# Warum frißt mein Koi alle Pflanzen?



## Siggi (20. März 2011)

Ich habe seit fast 8 Jahren einen Koi.
Seid ca. 2 Jahren halten sich keine Pflanzen im Teich.
Der Koi frißt sie alle an und auf.
Ist das vielleicht ein Mangel in der Ernährung?
Ich werde noch arm babei, aber ich möchte ihn auch nicht raus nehmen.
Kann mir vielleicht hier Jemand helfen?
Gruß Siggi


----------



## Silko-Werner (20. März 2011)

*AW: Warum frißt mein Koi alle Pflanzen?*

Hallo Siggi,
da der Koi ein Karpfen-Fisch ist mache ich Dir nicht viel Hoffnung das Du mit Deinen Pflanzen Erfolg hast.
Koi`s haben Pflanzen zum fressen gern. Die einzige Lösung die ich sehe:  Du grenzt Deine Pflanzzone ab.
Es kann natürlich sein es gibt Pflanzen die Koi`s nicht anrühren.Ich glaube __ Quellmoos ist da ne gute Lösung.
Ansonsten kannst Du Dich vielleicht hier im Forum schlau machen welche das sein könnten bzw. es wissen 
bestimmt ein paar die im Thema unterwegs sind. Würde mich auch brennend interessieren.


----------



## doh (20. März 2011)

*AW: Warum frißt mein Koi alle Pflanzen?*

Hey,
also ich kann dir davon auch ein Lied singen, meiner frisst auch alles auf.
__ Wasserstern und Nadelsimse schmecken ihm wohl am besten.
Was er bei mir nicht anrührt sind __ Quellmoos, Seerosen, __ Lilien, Sumpfdotter, __ Seggen, __ Wasserpest, __ Hornkraut, __ Froschlöffel, wie gesagt der Rest überlebt NIE obwohl ich jedes Jahr denke "Hach diesmal probier ich es nochmal und kaufe wieder welche" 
Was verputzt den deiner so?

__________
Beste Grüße
Marcel


----------



## Dodi (20. März 2011)

*AW: Warum frißt mein Koi alle Pflanzen?*

Hallo Siggi,

wir haben ausgesprochenes Glück mit unseren Koi, die gehen kaum an die Pflanzen.
Definitiv verschont bleiben bei uns Wasseriris, __ Kalmus, __ Hechtkraut.

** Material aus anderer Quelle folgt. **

-- ==== Sys2Proof/Config.lean ====
section
/-! DEFINITION. The configuration: the Layout of the device (spec/10_state.md R22 to R31) and the parameters of the
reference receiver (spec/45_receiver_model.md R160). Everything here is fixed before reset is released and is written
by no command (R21, R22). What a Layout means (mask, remap, well-formedness) is in Machine/Operands.lean. -/

namespace Sys2Proof

/-- CSMAX, the capacity of a control-sequence register (R9: "2"). -/
abbrev csMax : Nat := 2

/-- NMAX, the largest operand length a command packet can carry (R9, R77). -/
abbrev nMax : Nat := 65535

/-- The Layout record (R9, R22). Plain data: its constraints are `LayoutWF` (Machine/Operands.lean). -/
structure Layout where
  /-- `buffer_length`: the number of bytes of a Frame (R24). -/
  L : Nat
  /-- `row_break_index`: the wire position where row-2 addressing starts (R25). -/
  B : Nat
  /-- `bits_per_column`: the significant low bits of a frame byte (R26). -/
  K : Nat
  /-- REMAP_EN: the remap table is used (R27). -/
  remapEn : Bool
  /-- REMAP: entry `i` is the wire position of logical index `i` (R27). -/
  remap : List Nat
  /-- CS1, `ControlSequence.reset_and_row1` (R28). -/
  cs1 : List Byte
  /-- CS2, `ControlSequence.reset_and_row2` (R29). -/
  cs2 : List Byte
deriving DecidableEq, Repr

/-- RX_OVERFLOW (R166): what the receiver's cursor does past the configured width. -/
inductive Overflow
  | clamp
  | wrap
deriving DecidableEq, Repr

/-- A band, one text row of the display: band 0 is the protocol's "row 1", band 1 its "row 2" (R12, R169). -/
inductive Band
  | band0
  | band1
deriving DecidableEq, Repr

/-- The receiver's pixel grid `G[band][col]`, one column of K pixels a byte (R161). -/
structure Grid where
  band0 : List Byte
  band1 : List Byte
deriving DecidableEq, Repr

/-- The parameters of the reference receiver (R160). -/
structure RxConfig where
  /-- T: bytes above it are control bytes (R160; 127 by default, R80). -/
  threshold : Nat
  /-- WRX: the grid's width, at least 1 (R160). -/
  width : Nat
  /-- RX_OVERFLOW (R166). -/
  overflow : Overflow
  /-- G0: the grid at the receiver's reset (R160). -/
  initialGrid : Grid
deriving DecidableEq, Repr

/-- All that is configured and never changes (R21). -/
structure Params where
  layout : Layout
  rx : RxConfig
deriving DecidableEq, Repr

/-- The receiver's parameters at their defaults for a Layout (R160): T = 127, WRX = max(B, L-B), G0 all off.
RX_OVERFLOW has no default in the spec and is an argument. -/
def RxConfig.default (layout : Layout) (overflow : Overflow) : RxConfig :=
  let w := max layout.B (layout.L - layout.B)
  { threshold := 127, width := w, overflow := overflow, initialGrid := { band0 := zeros w, band1 := zeros w } }

/-- The Layout `ΛS1` of spec/95_test_vectors.md section 0: the source's scenario 1 with the reference control values.
DESIGN CHOICE (log entry 2): the spec leaves every Layout value OPEN per device; this one is only what
`State.reset` carries. -/
def Layout.s1 : Layout :=
  { L := 10, B := 5, K := 7, remapEn := false, remap := [], cs1 := [0x81#8], cs2 := [0x82#8] }

/-- The configuration `State.reset` carries: `ΛS1` with the receiver's defaults.
DESIGN CHOICE (log entry 2): the Layout and RX_OVERFLOW are OPEN in the spec. -/
def Params.s1 : Params :=
  { layout := Layout.s1, rx := RxConfig.default Layout.s1 .clamp }

end Sys2Proof
end

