-- ==== Sys2Proof/Machine/Agents.lean ====
section
/-! DEFINITION. Which agent acts next. At any time exactly one agent is active (spec/10_state.md R20): a pin asserted from
outside is taken first, then the device consumes what has reached it, then the encoder goes on (log entries 7, 8). -/

namespace Sys2Proof.Machine

open Sys2Proof

/-- The encoder reads the command port (R37, R61, R71): an incomplete packet is kept in the decoder (R79), a complete
one is executed, a reserved opcode ends as ILLEGAL_CMD (R78). -/
def stepCommand (s : State) : Host.Outcome State Fault Refusal :=
  match fetchCommand s with
  | .more pos => .next (bytesTaken pos [] s)
  | .done i rest => exec i (bytesTaken .boundary rest s)
  | .illegal _ rest => exec .rspIllegalCmd (bytesTaken .boundary rest s)

/-- The encoder: halted it does nothing (R35); a TX in progress goes on (R133); else the next command is read. Where it
waits for the Transport or for the host it is stuck (R79, R134, R214). -/
def stepEncoder (s : State) : Host.Outcome State Fault Refusal :=
  if s.halt then .fault .halted
  else if s.txs.active then
    if s.answers = [] then .fault .transportSilent else .next (resumeTx s)
  else if s.cmdIn = [] then
    if s.dec = .boundary then .fault .awaitingCommand else .fault .commandUnderrun
  else stepCommand s

/-- The device consumes the next byte of H (R20 (4)), or the encoder steps. -/
def stepAgents (s : State) : Host.Outcome State Fault Refusal :=
  match nextWireByte s with
  | some b => exec (decodeWire b) (wireByteTaken s)
  | none => stepEncoder s

/-- A pin asserted from outside, or an agent of the machine. -/
def stepMachine (s : State) : Host.Outcome State Fault Refusal :=
  if s.powerUpPin then .next (powerUpDevice s)
  else
    match s.resetPin with
    | some delivered => .next (takeReset delivered s)
    | none => stepAgents s

end Sys2Proof.Machine
end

Falls es bei Deinem Teich möglich ist, kannst Du eine Pflanzenbarriere aus __ Iris zum Rest der Pflanzen machen. Das verhindert das Durchschwimmen zu den anderen Pflanzen. Hatten wir auch schon so vor unsere flachen Pflanzenzone - siehst Du hier:

 

Links davon ist die eigentliche Pflanzenzone, in die die Koi nicht mehr hinein kamen.
Mittlerweile haben wir die Iris jedoch wieder entfernt.


----------



## Boxerfan (20. März 2011)

*AW: Warum frißt mein Koi alle Pflanzen?*

Meine beiden Koi und die __ Graskarpfen lassen die Seerosen, __ Lilien, Wasseriris und Sumpfdotterblumen in Ruhe, bei allen anderen Pflanzen bedanken sie sich für den leckeren Salat
Grüße
Dietmar


----------



## Knoblauchkröte (20. März 2011)

*AW: Warum frißt mein Koi alle Pflanzen?*

Hi,

Karpfen sind halt Allesfresser und Vielfraße. Manche Fische haben auch einen besonderen Tick auf grünes und bekommen früher oder später alles klein (wie vor Jahren mal __ Raubfische !!!! in meinem Malawibecken. Irgendwann fingen da die Nimbochromis venustus an ein paar Pflänzchen anzunagen und schließlich fraßen sie sogar die Anubien komplett ab)

MfG Frank


----------



## Koi-Uwe (20. März 2011)

*AW: Warum frißt mein Koi alle Pflanzen?*

Ich hatte mal versucht __ Wassersalat im Teich zu Plazieren, man  das war ne Schlacht.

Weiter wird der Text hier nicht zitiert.